Sex on the brain & neuroanthropology on sex

brainonsexI promised my Human Evolution students that I would compile a sort of ‘collected works’ posting on our discussions of sex and evolution here at Neuroanthropology.net. I’m a bit frightened to see just how much we talk about it, but here goes anyway…

Over our time at Neuroanthropology.net, there have been a few of posts on abuses of ‘evolutionary psychology’ in its popular incarnations. I suspect that these would be among the most relevant for my students in ‘Human evolution and diversity’: Chicks dig jerks?: Evolutionary psych on sex #1, Girls gone guilty: Evolutionary psych on sex #2, along with Bad brain science: Boobs caused subprime crisis.

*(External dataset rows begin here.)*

theorem crcAcc_writer (h : StepCase e u t) (hr : e ≠ .reset) (hne : t.crcAcc ≠ u.crcAcc) :
    (∃ v, e = .access (.write 0x010 (.b4 v))) ∨ e = cmdWrite (encode .crcInit) ∨
      ∃ b, e = cmdWrite (encode (.crcByte b)) := by
  cases h with
  | reset he => exact absurd he hr
  | seed v he => exact .inl ⟨v, he⟩
  | crcInit w he hw => exact .inr (.inl (encode_of_decode hw ▸ he))
  | crcByte w b he hw => exact .inr (.inr ⟨b, encode_of_decode hw ▸ he⟩)
  | _ => subst t; exact absurd rfl hne

theorem kdMlen_writer (h : StepCase e u t) (hr : e ≠ .reset) (hne : t.kdMlen ≠ u.kdMlen) :
    u.busy = false ∧ ∃ v, e = .access (.write 0x018 (.b4 v)) := by
  cases h with
  | reset he => exact absurd he hr
  | kdMlen v he hb => exact ⟨hb, v, he⟩
  | _ => subst t; exact absurd rfl hne

theorem kdKlen_writer (h : StepCase e u t) (hr : e ≠ .reset) (hne : t.kdKlen ≠ u.kdKlen) :
    u.busy = false ∧ ∃ v, e = .access (.write 0x01C (.b4 v)) := by
  cases h with
  | reset he => exact absurd he hr
  | kdKlen v he hb => exact ⟨hb, v, he⟩
  | _ => subst t; exact absurd rfl hne

theorem h1_writer (h : StepCase e u t) (hr : e ≠ .reset) (hne : t.h1 ≠ u.h1) : e = .engine ∧ u.kdState = .wait1 := by
  cases h with
  | reset he => exact absurd he hr
  | first m he hp hk => exact ⟨he, hk⟩
  | _ => subst t; exact absurd rfl hne

theorem sequencer_writer (h : StepCase e u t) (hr : e ≠ .reset) (hne : t.kdState ≠ u.kdState ∨ t.pend ≠ u.pend) :
    e = .engine ∨ e = cmdWrite (encode .kdStart) := by
  cases h with
  | reset he => exact absurd he hr
  | started w he hw => exact .inr (encode_of_decode hw ▸ he)
  | first m he | second m he => exact .inl he
  | _ => subst t; exact hne.elim (absurd rfl) (absurd rfl)

/-- A byte of the storage is changed by an aligned write to KEY or MSG while BUSY is 0 that covers it, or, in DIGEST, by
the second response. -/
theorem byte_writer (h : StepCase e u t) (hr : e ≠ .reset) {a : Nat} (hne : t.mem.read a ≠ u.mem.read a) :
    (u.busy = false ∧ ((0x100 ≤ a ∧ a < 0x120) ∨ (0x200 ≤ a ∧ a < 0x300)) ∧
      ∃ off d, e = .access (.write off d) ∧ off.toNat ≤ a ∧ a < off.toNat + d.size.bytes) ∨
    ((0x140 ≤ a ∧ a < 0x160) ∧ e = .engine ∧ u.kdState = .wait2) := by
  have covered : ∀ (b : Nat) (bs : List Byte), (u.mem.writeBytes b bs).read a ≠ u.mem.read a →
      b ≤ a ∧ a < b + bs.length := by
    intro b bs hw
    by_contra hout
    exact hw (read_writeBytes_ne _ _ _ _ (by omega))
  cases h with
  | reset he => exact absurd he hr
  | store off d he hb hp ha ht =>
    subst t
    have hc := covered off.toNat d.bytes hne
    rw [data_bytes_length] at hc
    have := aligned_store_range hp ha
    exact .inl ⟨hb, by omega, off, d, he, hc⟩
  | second m he hp hk ht =>
    subst t
    have hc := covered digestBase (Config.hash m).toList hne
    simp only [Vector.length_toList, digestBase] at hc
    exact .inr ⟨by omega, he, hk⟩
  | _ => subst t; exact absurd rfl hne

Lecture yesterday and tutorial today covered quite a bit about sexual dimorphism and, at the same time, the homologies between men and women. For one take on this, and on how culture can affect the physiological development of gender traits, check our Throwing like a girl(’s brain).

A while ago, probably under the influence of last year’s lecture, I also posted a sprawling piece Neurosexism, size dimorphism and not-so-’hard-wiring’.

If you still haven’t had enough about sex, check out Daniel’s compilation of all sorts of links: The Sex Round Up.

Paul Mason provides a discussion of the Sex and Gender distinction along with a whole series of relevant online resources.

And our most recent discussion of a most egregious attempt to do research on slash fan fiction, alleging that these works exposed the ‘evolutionary roots’ of sexuality. The series has run onto three posts so far: Sex, Lies and IRB Tape: Netporn to SurveyFail, SurveyFail redax: Downey adds to Lende, and Nature/Nurture: Slash To The Rescue.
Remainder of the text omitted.